While it inherits the pathetic villain problem from its predecessor, this 1997 sequel also misses Reeves and the high-concept conceit of Speed. Without that “don’t slow down” hook it’s a generic disaster movie, where even the ship setting is irrelevant for the most part. Too lazy to recreate the original’s medium-speed road chases, the much slower action dilutes any danger or thrill we felt when it was a bus.

This makes the already inappropriate title even stupider, and adds the casual subtitle Cruise Control to create a paradox akin to calling a Fast & Furious film Low-Speed Zone. In hindsight Cruise Control would have been a better name for Top Gun 2, but thanks to this wet flop they had to use Maverick. The same year as Titanic, nobody felt the need for Speed 2 and it tanked everywhere except at the Razzies.
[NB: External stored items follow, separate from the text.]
/-- The chain configuration that PKCFG reads (R376). -/
structure PkConf where
  rsz    : Nat
  ovf    : Nat
  fields : List PkField
  stages : List PkStage
  spools : List PkSpool
deriving DecidableEq, Repr

/-- One entry of a bank (R378): an exact entry uses `v`, a ternary one `v` and `m`, a range one all four. `lost` marks stored data that
cannot be corrected (R377). -/
structure PkEntry where
  v    : Word
  m    : Word
  v2   : Word
  m2   : Word
  act  : Nat
  lost : Bool
deriving DecidableEq, Repr

/-- A bank image (R378): actions of four micro-operation words, entries, and the miss action. -/
structure PkBank where
  acts    : List (List (BitVec 32))
  entries : List PkEntry
  miss    : Nat
deriving DecidableEq, Repr

/-- A PIKE command in post order (R373, R384); a feed holds how many of its records have entered. -/
inductive PikeOp where
  | cfg (c : PkConf)
  | load (stage : Nat) (b : PkBank)
  | swap (mask : BitVec 12)
  | feed (addr n next rsz : Nat) (spools : List PkSpool)
deriving DecidableEq, Repr

structure PikeCmd where
  seq   : Nat
  slot  : Slot
  party : Nat
  ptidx : Nat
  op    : PikeOp
deriving DecidableEq, Repr

/-- A record in the chain (R380): its bytes, pass, route, recirculation flag, whether a DROP took it, the feed it
came from, and the number of swaps before its entry (R373). -/
structure PkRec where
  bytes : List Byte
  pass  : Nat
  route : Nat
  rc    : Bool
  drop  : Bool
  feed  : Nat
  epoch : Nat
deriving DecidableEq, Repr

/-- The Turnpike (R375 to R388): `porter` is the configuration of the latest PKCFG in program order (R387). `swapped` holds, per
stage, the number of the epoch of its latest PKSWAP; `begun` the rows of 256 bytes of the scratchpad that each feed has begun to write (R289). -/
structure Pike where
  conf     : PkConf
  porter   : PkConf
  active   : List PkBank
  shadow   : List PkBank
  queue    : List PikeCmd
  chain    : List PkRec
  reentry  : List PkRec
  feeds    : List PikeCmd
  epoch    : Nat
  swapped  : List Nat
  spoolCnt : List Nat
  misses   : List Word
  drops    : Word
  overp    : Word
  full     : Word
  lost     : Word
  counters : List Word
  begun    : List (Nat × Nat) := []
deriving DecidableEq, Repr

/-- Gating of the core: running or within its hold, gated, or waiting in the in-rush arbiter for its ramp to end (R406, R407). -/
inductive Gate where
  | on | gated | queued
deriving DecidableEq, Repr

/-! ## Die and module -/

/-- The task record's fields, as the Innkeeper read them at dispatch (R262, R263). -/
structure TaskRec where
  bind     : Word
  dctr     : Word
  dinc     : Word
  ncore    : Nat
  two      : Bool
  lanes    : Nat
  prio     : Nat
  indirect : Bool
  accs     : Nat
  stages   : Nat
  walker   : Bool
  tiles    : Nat
  dies     : Nat
  engine   : Bool
  pcount   : Word
  save     : Word
  poolt    : Word
  argp     : Word
  stack    : Word
  tls      : Word
  stksz    : Nat
  tlssz    : Nat
  energy   : Nat
  savesz   : Nat
deriving DecidableEq, Repr

/-- A work pool of a task (R256, R265); members are (party, PTIDX). -/
structure Pool where
  remain   : Nat
  next     : Nat
  minchunk : Nat
  members  : List (Nat × Nat)
deriving DecidableEq, Repr

/-- A dispatched task (R269): its record, the pools, the parties not yet ended, and whether a fault has been reported (R283). -/
structure Task where
  key     : Nat
  ctx     : BitVec 12
  va      : Word
  fields  : TaskRec
  pools   : Vector Pool 8
  open_   : Nat
  faulted : Bool
  started : Bool
deriving DecidableEq, Repr

/-- A barrier object (R251): phase, arrivals, expectations, last report, and the contributions that have come while the party is parked
(R210). -/
structure Barrier where
  phase  : BitVec 32
  arr    : Nat
  exp    : Nat
  report : Word
  pend   : Nat := 0
deriving DecidableEq, Repr

/-- The saved engine state of a pre-empted engine party (R211, R274); `spBad` and `accBad` say what of it cannot be corrected. -/
structure SavedEngine where
  sp      : List Host.Cell
  acc     : List (Nat × BitVec 32)
  accFmt  : Vector AccFmt 4
  accSat  : Vector Bool 4
  cmds    : List Cmd
  faults  : List PostFault
  wt      : List Host.Cell
  matQ    : List MatCmd
  panels  : Vector Panel 2
  pike    : Pike
  spBad   : List Nat := []
  accBad  : List Nat := []
deriving DecidableEq, Repr

/-- The saved state of a pre-empted party on the core (R209, R211): its threads with their slots, lane tables, with what of them cannot be
corrected, and engine state; this core's position in the party, its threads on other cores (R276), and where its image stands (R281). -/
structure Saved where
  threads : List (Slot × Thread)
  tables  : List Host.Cell
  engine  : Option SavedEngine
  bad     : List Nat := []
  pos     : Nat := 0
  remote  : Nat := 0
  base    : Nat := 0
deriving DecidableEq, Repr

/-- A party that waits for placement: its task, its index, the number of its dispatch or of its last save, the age steps of R277, and
whether it blocks later parties (R269, R277, R281), and whether its purse holds it back until the next interval (R278). -/
structure WaitParty where
  key   : Nat
  task  : Nat
  pidx  : Nat
  stamp : Nat
  age   : Nat
  blocks : Bool
  held   : Bool := false
  barriers : Vector Barrier 16
  saved : Option Saved
deriving DecidableEq, Repr

/-- A placed party (R272): its task, index, barrier objects, the PTIDX of its threads on this core that have not exited, placement stamp,
whether a save of its state is running, this core's position in it, and how many of its threads on other cores have not exited (R276). -/
structure Party where
  key      : Nat
  task     : Nat
  pidx     : Nat
  barriers : Vector Barrier 16
  live     : List Nat
  stamp    : Nat
  saving   : Option Saved
  pos      : Nat := 0
  remote   : Nat := 0
deriving DecidableEq, Repr

/-- A registered post area (R266): its address, which a host call gives as a physical one (R419), the TRIG value at the last look, the last
record taken, and the addresses reported as unreadable. -/
structure PostArea where
  die  : Nat
  ctx  : BitVec 12
  addr : Word
  phys : Bool
  trig : Word
  last : Word
  owed : Nat
  bad  : List Word
deriving DecidableEq, Repr

/-- A record that waits on a counter (R268). -/
structure WaitRec where
  ctx   : BitVec 12
  va    : Word
  wctr  : Word
  wtgt  : Word
  stamp : Nat
deriving DecidableEq, Repr

/-- A watch entry: the physical address of its counter and the records that wait on it (R268). -/
structure Watch where
  pa   : Nat
  recs : List WaitRec
deriving DecidableEq, Repr

/-- A context (R360, R237, R420): its number, root table, supervisor entry and firmware entry (R197), and the rest. -/
structure Ctx where
  num    : BitVec 12
  root   : Nat
  entry  : Word
  fw     : Word
  priv   : Bool
  owner  : PcieFn
  budget : BitVec 32
  spent  : BitVec 32
  g      : BitVec 4
deriving DecidableEq, Repr

/-- The report of the trap that ended a context (R197, R420). -/
structure CtxReport where
  num   : BitVec 12
  owner : PcieFn
  cause : Word
  addr  : Word
  epc   : Word
deriving DecidableEq, Repr

/-- A format window (R304). -/
structure FWindow where
  en    : Bool
  kind  : Nat
  k     : Nat
  voff  : Nat
  vlen  : Nat
  sbase : Nat
  rown  : Nat
  scl   : Nat
  outl  : Nat
  offs  : Nat
deriving DecidableEq, Repr

/-- A page copy in progress (R372): the leaf's address and the new frame. -/
structure Cow where
  leaf  : Nat
  old   : Nat
  frame : Nat
  tol   : Bool
deriving DecidableEq, Repr

/-- A Parlum link (R395 to R399): carries traffic, has faulted and not trained again, width in lanes, the width it is changing to, armed test
fault (R374). -/
structure Link where
  up       : Bool
  down     : Bool
  width    : Nat
  changing : Option Nat
  armed    : Bool
deriving DecidableEq, Repr
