/-- Sets A, and D for a write, with an atomic OR on the entry (R364). -/
def State.touch (s : State) (l : Leaf) (write : Bool) : State :=
  let need : Word := (if pteA l.e then 0 else 0x40) ||| (if write && !pteD l.e then 0x80 else 0)
  if need = 0 then s
  else
    let s := s.recall l.addr 8
    let e := BitVec.ofNat 64 (s.homeNat l.addr 8) ||| need
    let s := s.putHomeNat l.addr 8 e.toNat
    { s with tlb := s.tlb.map (fun t => if t.addr == l.addr then { t with pte := t.pte ||| need } else t) }

/-- Outcome of a write that meets a COW leaf (R372). -/
inductive CowRes where
  | none
  | wait (s : State)
  | empty (s : State)

/-- Steps 1 to 3 of the hardware copy: a write to a COW page locks the entry, takes a frame and waits; with the pool empty it
faults (R372). -/
def State.cowStart (s : State) (l : Leaf) : CowRes :=
  if !pteCow l.e then .none
  else
    let s := s.recall l.addr 8
    let now : Word := BitVec.ofNat 64 (s.homeNat l.addr 8)
    let s := s.tlbDrop l.addr
    if pteLock now || !pteCow now then .wait s
    else match s.pool with
      | [] => .empty s
      | f :: rest =>
        let s := s.putHomeNat l.addr 8 (now ||| 0x100#64).toNat
        .wait { s with pool := rest
                       cows := s.cows ++ [{ leaf := l.addr, old := s.canon (pteAddr now) + (if pteHost now then hostBase else 0)
                                            frame := f, tol := pteTol now }] }

/-- Copies n bytes of a frame to a local one; those of a peer or of the host are not the model's (R372, assumption 95). -/
def State.copyFrame (s : State) (old frame n : Nat) : State :=
  if s.isLocal (old + n - 1) then s.putHome frame (Memory.getList s.mem old n)
  else (State.putHome { s with fresh := s.fresh + 1 } frame ((List.range n).map (fun i => Config.farByte s.fresh (old + i))))

/-- Steps 4 and 5: the page is copied and the entry rewritten in one store: it names the new frame, which is local memory (R372). -/
def State.cowFinish (s : State) (c : Cow) : State :=
  let n := if c.tol then 2 ^ 15 else 2 ^ 16
  let s := ((s.recall c.old n).recall c.frame n).recall c.leaf 8
  let s := s.copyFrame c.old c.frame n
  let now : Word := BitVec.ofNat 64 (s.homeNat c.leaf 8)
  let keep := now &&& ~~~(0x010FFFFFFFFFE300#64)
  let e := keep ||| BitVec.ofNat 64 (c.frame / 2 ^ 13 * 2 ^ 13) ||| 0xC0#64
  let s := s.putHomeNat c.leaf 8 e.toNat
  { s with cows := s.cows.filter (fun d => d.leaf != c.leaf) }

/-- The copy of a page taken in one step with the access that needs it; a copy in progress ends first (R372). -/
def State.copyNow (s : State) (l : Leaf) : State :=
  match s.cowStart l with
  | .wait s => (match s.cows.find? (fun c => c.leaf == l.addr) with | some c => s.cowFinish c | none => s)
  | _ => s
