/-- The governing mask of a VPF, which its rule entry keeps in PA (R248). -/
def vpfGov (v : Vec) (r : Rule) (i : Nat) : Gov := gov v { r with mp := r.pa } i

/-- Elements of the running VPF in a lane that have no VP to run are done: those whose mask bit is clear, and those where it is VOID, which become VOID
(R227, R245). -/
def Thread.vpfSettle (t : Thread) (f : Vpf) (r : Rule) (lane : Nat) : Option Thread :=
  let off := (laneElems t lane r.vle).filter (fun i => !r.isDone i && (vpfGov t.vec r i == .off || vpfGov t.vec r i == .void))
  if off = [] then none
  else
    let v := off.foldl (fun v i => if vpfGov t.vec r i = .void then vpfVoid v f r i else v) t.vec
    some { t with vec := v.setRule (off.foldl Rule.setDone r)
                  vpf := t.vpf.map (fun g => if g.rid = f.rid then { g with vps := g.vps.filter (fun p => !off.contains p.idx) } else g) }

/-- Element i of a VPF has no VP, or its VP has stopped: what the write-set does not hold there yet is carried (R227, R245). -/
def Rule.vpfCarries (r : Rule) (i : Nat) : Bool := decide (r.vle ≤ i) || r.isDone i

/-- A ready carry of one element: how many bytes it counts on the carry path, and the vector side with it made. -/
abbrev CarryStep := Nat × (Vec → Vec)

/-- The old elements of a VPF's write-set that a lane can copy (R183, R245). -/
def vpfCarryIn (t : Thread) (f : Vpf) (r : Rule) (lane : Nat) : List CarryStep :=
  let v := t.vec
  (vpfVPairs f r).flatMap (fun q =>
    let w := (v.vreg q.2).wlog
    (laneElems t lane (t.vlmax w)).filterMap (fun i =>
      if r.vpfCarries i && (v.vreg q.2).get i == .absent && v.elem q.1 i != .absent then
        some (2 ^ w, fun u => u.putV (some q.2) i (v.elem q.1 i)) else none)) ++
  (vpfMPairs f r).flatMap (fun q => (laneElems t lane (t.vlmax 0)).filterMap (fun i =>
      if r.vpfCarries i && (v.preg q.2).get i == .absent && v.bit q.1 i != .absent then
        some (1, fun u => u.putP (some q.2) i (v.bit q.1 i)) else none))

/-- The old bits of a SETFIB's mask that a lane can copy (R132, R183). -/
def segCarryIn (t : Thread) (c : SegCarry) (lane : Nat) : List CarryStep :=
  (laneElems t lane (t.vlmax 0)).filterMap (fun i =>
    if (t.vec.preg c.pd).get i == .absent && (t.vec.preg c.pold).get i != .absent then
      some (1, fun u => u.putP (some c.pd) i ((t.vec.preg c.pold).get i)) else none)

/-- Makes ready carries up to a number of bytes. -/
def takeCarries : Nat → List CarryStep → Vec → Vec
  | _, [], v => v
  | n, c :: r, v => if c.1 ≤ n then takeCarries (n - c.1) r (c.2 v) else v

/-- A SETFIB's carries end once its mask is whole. -/
def Thread.dropSegs (t : Thread) : Thread := { t with segCarry := t.segCarry.filter (fun c => !(t.vec.preg c.pd).full (t.vlmax 0)) }

/-- Whether a segmented reduction drops a segment, once every segment bit is known; none where that is settled or not yet known (R147). -/
def Rule.dropped (r : Rule) (t : Thread) : Option Bool :=
  if r.rangeOpen r.spec then (segCount t.vec r).map (fun n => decide (redCap t r r.spec < n)) else none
“I have had it with these motherfucking leeches on this motherfucking cruise ship!”

Annie meanwhile never acknowledges that any of this has happened to her before, apparently unaffected by the trauma of terrorism and being dumped by Keanu. The script is clearly written for his character and unchanged when he turned it down to star in The Devil’s Advocate, meaning Patric seems more husk than hero.

Cruise Control introduces a deaf child who looks to be the start of an Aliens/Jurassic Park-style family setup but goes nowhere, along with Lucy from Twin Peaks (Kimmy Robertson), Treeger from Friends (Mike Hagerty) and Jango Fett from Star Wars (Temuera Morrison). The characters all do so little that they don’t even have proper dialogue, instead communicating in a series of vague noises.

More Saga Cruise than action saga and more bin liner than ocean liner, Speed 2 is directed by Jan de Bont with all the finesse of that Trump boat parade. No wonder he now tends to lilo.